I understand the Minister’s point about not wanting to prejudge the consultation—although on other issues, such as VAT on school fees, that did not seem to apply. What I have difficulty with is why the Government were not prepared to take a power that would enable them to act at a subsequent date and does not require them to do so.
My Lords, this is because we believe the powers we already have are sufficient to enable us to enact the regulations once we have finished the piece of work we are working on.

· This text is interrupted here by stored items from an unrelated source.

-- ==== Sys2Proof/Safety.lean ====
section
/-!
DEFINITION. The terms statements are made in: the closed forms of the Reports (spec/43_gpio.md R186, spec/44_spi.md R208,
spec/45_i2c.md R228, spec/46_uart.md R251, spec/42_dispatcher.md R165), written from the Samples alone and not from the
machine's steps, and the invariants of spec/10_state.md R48.
-/
namespace Sys2Proof.Safety

open Sys2Proof.Machine

/-- `join(",", texts)` (R106). -/
def joinComma : List Text → Text
  | [] => []
  | [t] => t
  | t :: u :: ts => t ++ comma ++ joinComma (u :: ts)

/-- The Report made of a full text: the longest prefix the Report Buffer allows, and the newline (R262). -/
def reportOf (p : Params) (full : Text) : Text := full.take (p.reportCap - p.fmtReserve) ++ [newline]

/-- The indices `1, ..., L-1` of a half. -/
def scanIndices (s : State) : List Nat := List.range' 1 (s.params.half - 1)

/-- `trans(c)` (R186): the transitions of channel `c`, ascending, each with its new level. -/
def gpioTransitions (s : State) (c : Nat) : List (Nat × Bool) :=
  ((scanIndices s).filter fun i => level s i c != level s (i - 1) c).map fun i => (i, level s i c)

/-- `pairs(c)` (R186): channel 0 alone has the index-0 record in front. -/
def gpioPairs (s : State) (c : Nat) : List (Nat × Bool) :=
  if c = 0 then (0, level s 0 0) :: gpioTransitions s 0 else gpioTransitions s c

/-- `scr_text(c)` (R186). -/
def gpioScratchText (s : State) (c : Nat) : Text :=
  (joinComma ((gpioPairs s c).map fun x => pairText x.1 x.2)).take (s.params.scratchCap - s.params.fmtReserve)

/-- `gpio_text` (R106, R186). -/
def gpioText (s : State) : Text :=
  headGpio ++
    joinComma (((List.range channelCount).filter fun c => !(gpioTransitions s c).isEmpty).map fun c =>
      chanKey c ++ gpioScratchText s c ++ chanEnd) ++
    tailGpio

/-- Replay a waveform list on an initial level: the level at index `i` is that of the last pair at or before `i`
(spec/43_gpio.md R187 (1)). -/
def replay (initial : Bool) (pairs : List (Nat × Bool)) (i : Nat) : Bool :=
  pairs.foldl (fun lvl x => if x.1 ≤ i then x.2 else lvl) initial

/-- The number whose bits are given most significant first. -/
def msbFirst (bits : List Bool) : Nat := bits.foldl (fun v b => 2 * v + b.toNat) 0

/-- The number whose bits are given least significant first. -/
def lsbFirst : List Bool → Nat
  | [] => 0
  | b :: bs => b.toNat + 2 * lsbFirst bs

/-- A Decoded Event of the SPI decoder (R205). -/
structure SpiEvent where
  ts : Nat
  mosi : Nat
  miso : Nat
deriving DecidableEq, Repr

/-- One bit seen on an SPI clock rising edge: its index and the two levels. -/
structure SpiBit where
  at_ : Nat
  mosi : Bool
  miso : Bool
deriving DecidableEq, Repr

/-- The event of a whole byte's bits, in order: the timestamp is that of the first (R204). -/
def spiEventOf (bits : List SpiBit) : SpiEvent where
  ts := (bits.map SpiBit.at_).headD 0
  mosi := msbFirst (bits.map SpiBit.mosi)
  miso := msbFirst (bits.map SpiBit.miso)

/-- The SPI events of `n` Samples from index `i`, given whether a transaction is open and the bits of its unfinished
byte: a chip-select fall opens one with no bits, a rise closes it (R202, R203), a clock rise in an open one adds a
bit, and eight bits are an event (R204). -/
def spiEventsFrom (s : State) (i : Nat) : Nat → Bool → List SpiBit → List SpiEvent
  | 0, _, _ => []
  | n + 1, isOpen, bits =>
    let fall := fallingEdge s i s.params.chSpiCs
    let rise := risingEdge s i s.params.chSpiCs
    let nowOpen := fall || (isOpen && !rise)
    let kept := if fall then [] else bits
    if nowOpen && risingEdge s i s.params.chSpiClk then
      let more := kept ++ [⟨i, level s i s.params.chSpiMosi, level s i s.params.chSpiMiso⟩]
      if more.length = 8 then spiEventOf more :: spiEventsFrom s (i + 1) n nowOpen []
      else spiEventsFrom s (i + 1) n nowOpen more
    else spiEventsFrom s (i + 1) n nowOpen kept

/-- The SPI events of the half being decoded, in scan order (R208). -/
def spiEvents (s : State) : List SpiEvent := spiEventsFrom s 1 (s.params.half - 1) false []

/-- `spi_text` (R108). -/
def spiText (s : State) : Text :=
  headSpi ++ joinComma ((spiEvents s).map fun e => spiEventText e.ts e.mosi e.miso) ++ tailEvents

/-- A Decoded Event of the I2C decoder (R222 to R225). -/
inductive I2cEvent where
  | start (ts : Nat)
  | stop (ts : Nat)
  | data (ts value : Nat)
  | ack (ts : Nat) (acked : Bool)
deriving DecidableEq, Repr

/-- The timestamp every I2C event carries (R226). -/
def I2cEvent.ts : I2cEvent → Nat
  | .start ts => ts
  | .stop ts => ts
  | .data ts _ => ts
  | .ack ts _ => ts

/-- `i2c_ev` (R109). -/
def I2cEvent.text : I2cEvent → Text
  | .start ts => i2cStartText ts
  | .stop ts => i2cStopText ts
  | .data ts v => i2cDataText ts v
  | .ack ts a => i2cAckText ts a

/-- The I2C events of `n` Samples from index `i`. The transfer so far is `none` (Idle), or the data bits received since
the last START or acknowledgement; eight of them wait for the acknowledgement clock (R222 to R225). -/
def i2cEventsFrom (s : State) (i : Nat) : Nat → Option (List Bool) → List I2cEvent
  | 0, _ => []
  | n + 1, bits =>
    let scl := level s i s.params.chI2cScl
    let sclBefore := level s (i - 1) s.params.chI2cScl
    let sda := level s i s.params.chI2cSda
    let sdaBefore := level s (i - 1) s.params.chI2cSda
    if scl && sclBefore && sdaBefore && !sda then .start i :: i2cEventsFrom s (i + 1) n (some [])
    else if scl && sclBefore && !sdaBefore && sda then .stop i :: i2cEventsFrom s (i + 1) n none
    else if scl && !sclBefore then
      match bits with
      | none => i2cEventsFrom s (i + 1) n none
      | some bs =>
        if bs.length = 8 then .ack i (!sda) :: i2cEventsFrom s (i + 1) n (some [])
        else if bs.length = 7 then .data i (msbFirst (bs ++ [sda])) :: i2cEventsFrom s (i + 1) n (some (bs ++ [sda]))
        else i2cEventsFrom s (i + 1) n (some (bs ++ [sda]))
    else i2cEventsFrom s (i + 1) n bits

/-- The I2C events of the half being decoded, in scan order (R228). -/
def i2cEvents (s : State) : List I2cEvent := i2cEventsFrom s 1 (s.params.half - 1) none

/-- `i2c_text` (R109). -/
def i2cText (s : State) : Text := headI2c ++ joinComma ((i2cEvents s).map I2cEvent.text) ++ tailEvents

/-- A Decoded Event of the UART decoder (R246). -/
structure UartEvent where
  ts : Nat
  value : Nat
  ferr : Bool
deriving DecidableEq, Repr

/-- The bit period in Samples that decides the sample points: 0 behaves as 1 (R247). -/
def bitPeriod (s : State) : Nat := max 1 (s.params.sampleRate / s.snap.uartBaud.toNat)

/-- The sample point of data bit `k` (0 to 7) of the frame with start edge `e`; `k = 8` is the stop bit (R245, R246). -/
def samplePoint (s : State) (e k : Nat) : Nat := e + bitPeriod s + bitPeriod s / 2 + k * bitPeriod s

/-- The event of the frame with start edge `e` (R245, R246). -/
def uartFrame (s : State) (e : Nat) : UartEvent where
  ts := e
  value := lsbFirst ((List.range 8).map fun k => level s (samplePoint s e k) s.params.chUartRx)
  ferr := !level s (samplePoint s e 8) s.params.chUartRx

/-- The UART events at index `i` and above: the next falling edge starts a frame, the frame is reported if its stop bit
lies in the half, and the search goes on after its stop bit (R243 to R246, R250). The fuel bounds the search. -/
def uartEventsFrom (s : State) : Nat → Nat → List UartEvent
  | 0, _ => []
  | fuel + 1, i =>
    if s.params.half ≤ i then []
    else if level s (i - 1) s.params.chUartRx && !level s i s.params.chUartRx then
      if samplePoint s i 8 < s.params.half then uartFrame s i :: uartEventsFrom s fuel (samplePoint s i 8 + 1) else []
    else uartEventsFrom s fuel (i + 1)

/-- The UART events of the half being decoded, in scan order (R251). -/
def uartEvents (s : State) : List UartEvent := uartEventsFrom s s.params.half 1

/-- `uart_text` (R111). -/
def uartText (s : State) : Text :=
  headUart ++ joinComma ((uartEvents s).map fun e => uartEventText e.ts e.value e.ferr) ++ tailEvents

/-- The full text of the run in flight, by the tag in `snap` (R101, R162). -/
def fullText (s : State) : Text :=
  if s.snap.proto = 0#4 then gpioText s
  else if s.snap.proto = 1#4 then spiText s
  else if s.snap.proto = 2#4 then i2cText s
  else if s.snap.proto = 3#4 then uartText s
  else unkText

/-- Every Sample of half 0 has been written since the last arm, in terms of the write pointer: it has left half 0, or it
has wrapped and the interlock has stopped the trigger (R145, R48 item 4). -/
abbrev FirstHalfWritten (s : State) : Prop :=
  s.params.half ≤ s.wrPtr ∨ (s.trigEn = false ∧ s.wrPtr = 0)

/-- The control invariants of R48 (items 1 to 6 as conditions on one state), with what makes them inductive. -/
structure ControlInv (s : State) : Prop where
  legal : s.params.wf = true
  /-- Item 1. -/
  idleQuiet : s.astate = .idle →
    s.trigEn = false ∧ s.noteEn = false ∧ s.sigPending = false ∧ s.decBusy = false
  /-- Item 2. -/
  pendingServed : s.sigPending = true → s.served = true ∧ s.astate = .capturing ∧ s.decBusy = false
  /-- Item 3. -/
  busyExclusive : s.decBusy = true →
    s.astate = .capturing ∧ s.served = true ∧ s.sigPending = false ∧ s.rptValid = false
  /-- Item 4, the signal. -/
  pendingFirst : s.sigPending = true → s.sigHalf = .first ∧ FirstHalfWritten s
  /-- Item 4, the run in flight. -/
  busyFirst : s.decBusy = true → s.decHalf = .first ∧ FirstHalfWritten s
  /-- Item 5. -/
  trigCapturing : s.trigEn = true → s.astate = .capturing ∧ s.noteEn = true
  /-- Item 6. -/
  unservedFilling : s.noteEn = true → s.served = false → s.wrPtr < s.params.half ∧ s.trigEn = true
  /-- Once served, an enabled trigger writes half 1. -/
  servedSecondHalf : s.served = true → s.trigEn = true → s.params.half ≤ s.wrPtr
  /-- `wr_ptr` is an index of SB (R24). -/
  pointerInRange : s.wrPtr < s.params.bufSize
  /-- `sig_half` never names the second half (R144). -/
  neverSecond : s.sigHalf = .first ∧ s.decHalf = .first

/-- The indices of SB written since the last arm, latest first, after one more step from `s`: an accepted START begins a new
list (R126, R141), a TICK with the trigger on adds the write pointer (R142), any other step writes no Sample. -/
def writtenAfter (s : State) (written : List Nat) : List Nat :=
  match s.agenda.head? with
  | some (.cmd w) => if fieldOp w = 2#4 ∧ s.astate = .idle then [] else written
  | some (.tick _) => if s.trigEn then s.wrPtr :: written else written
  | some .take => written
  | some .wake => written
  | some .run => written
  | some .reset => written
  | none => written

/-- What R48 says of the Samples written since the last arm, `written` being their indices. -/
structure SampleHistory (s : State) (written : List Nat) : Prop where
  /-- Item 7: no index has been written twice. -/
  once : written.Nodup
  /-- Every index is one of SB (R71). -/
  inRange : ∀ a ∈ written, a < s.params.bufSize
  /-- While the trigger is on, exactly the indices below the pointer have been written (R147). -/
  filling : s.trigEn = true → ∀ a, a ∈ written ↔ a < s.wrPtr
  /-- Item 4: all of half 0 has been written when it awaits the dispatcher or is being decoded. -/
  halfWritten : s.sigPending = true ∨ s.decBusy = true → ∀ a, a < s.params.half → a ∈ written

/-- Item 8 of R48: a ready Report has a length in range and ends in the newline. -/
abbrev ReportInv (s : State) : Prop :=
  s.rptValid = true →
    1 ≤ s.rptLen ∧ s.rptLen ≤ s.params.reportCap ∧ readCell blankByte s.rb (s.rptLen - 1) = newline

/-- The baud rates held are never 0, and a protocol tag above 3 can only be the reset one (R29, R31). -/
structure CfgInv (s : State) : Prop where
  legal : s.params.wf = true
  cfgBaud : s.cfg.uartBaud ≠ 0#24
  snapBaud : s.snap.uartBaud ≠ 0#24
  cfgProto : s.cfg.proto ≤ 3#4 ∨ s.cfg.proto = s.params.protoReset
  snapProto : s.snap.proto ≤ 3#4 ∨ s.snap.proto = s.params.protoReset

/-- Every Sample stored is a `SAMPLE_W`-bit number (R34, R93). -/
abbrev SamplesFit (s : State) : Prop := ∀ c ∈ s.sb, c.2 < 2 ^ s.params.sampleWidth

/-- The three memories have their canonical form and hold only elements that exist (R60, R71). -/
structure MemoryInv (s : State) : Prop where
  legal : s.params.wf = true
  sbWf : Memory.wf blankSample s.sb
  rbWf : Memory.wf blankByte s.rb
  scrWf : Memory.wf blankByte s.scr
  sbBound : ∀ c ∈ s.sb, c.1 < s.params.bufSize
  rbBound : ∀ c ∈ s.rb, c.1 < s.params.reportCap
  scrBound : ∀ c ∈ s.scr, c.1 < s.params.scratchCap
  samplesFit : SamplesFit s

/-- The operations that are a RUN (R162). -/
def isRun : Instr → Bool
  | .runGpio => true
  | .runSpi => true
  | .runI2c => true
  | .runUart => true
  | .runUnkLow _ => true
  | .runUnkHigh _ => true
  | .cfgGpio _ => false
  | .cfgSpi _ _ => false
  | .cfgI2c _ => false
  | .cfgUart _ => false
  | .cfgUnkLow _ _ => false
  | .cfgUnkHigh _ _ => false
  | .start _ _ => false
  | .rsvdOp0 _ _ => false
  | .rsvdOp3 _ _ => false
  | .rsvdOp4to7 _ _ _ => false
  | .rsvdOp8to15 _ _ _ => false

/-- COMPLETE (R164): `t` is `s` with a Report handed over, disarmed, Idle and with no run in flight. The two memories a run
writes, the Report's length, and the working registers and the model's run counter are left to `t`; every other
field is as in `s`. -/
def HandedOver (s t : State) : Prop :=
  t = { s with
    rb := t.rb, scr := t.scr, work := t.work, runCount := t.runCount, rptLen := t.rptLen
    rptValid := true, trigEn := false, noteEn := false, astate := .idle, decBusy := false }

/-- DISPATCH moves at the next step: its RUN turn is scheduled, or nothing is (R140). -/
abbrev dispatchRuns (s : State) : Prop := s.agenda.head? = some .run ∨ s.agenda = []

end Sys2Proof.Safety
end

I thank the noble Lord, Lord Berkeley, for his speech, and repeat my assurances in response to his ask. Our plans will give copyright holders as much protection as possible via transparency, enforcement and remuneration. Our report, nine months from Royal Assent, will contain our proposals to put this in place. The Government are also looking at the case for more comprehensive AI legislation that delivers on our manifesto commitment. I expect any comprehensive legislation to address the opportunities and challenges presented by AI to the creative sector.
I turn now to concerns that the Government have not compromised on this issue. Noble Lords are right that we have deep concerns about pre-empting all the work that is necessary to determine what future laws should contain. It is an important principle that good government consults, respects the responses and then sets out its proposals. I expect any comprehensive legislation that follows—to address the opportunities and challenges presented by the AI sector—to encompass those principles.
However, I want to remind noble Lords of everything I am referring to when I say that the Government have compromised. The Government have compromised on the consultation with the Secretary of State, recognising concerns about the preferred option and the lack of an impact assessment, and by introducing a report that will set out proposals and which will be accompanied by a full impact assessment.
The Government have also compromised on the process. The reports will be brought forward even more quickly, with more topics included in them, and there will be a progress statement, and technical and parliamentary working groups will now be set up to complement this process.
I press my point to noble Lords: the Government have compromised many times on many issues, but where we cannot compromise is on one of the principles of good government: namely, that we cannot prejudge the outcome of these processes.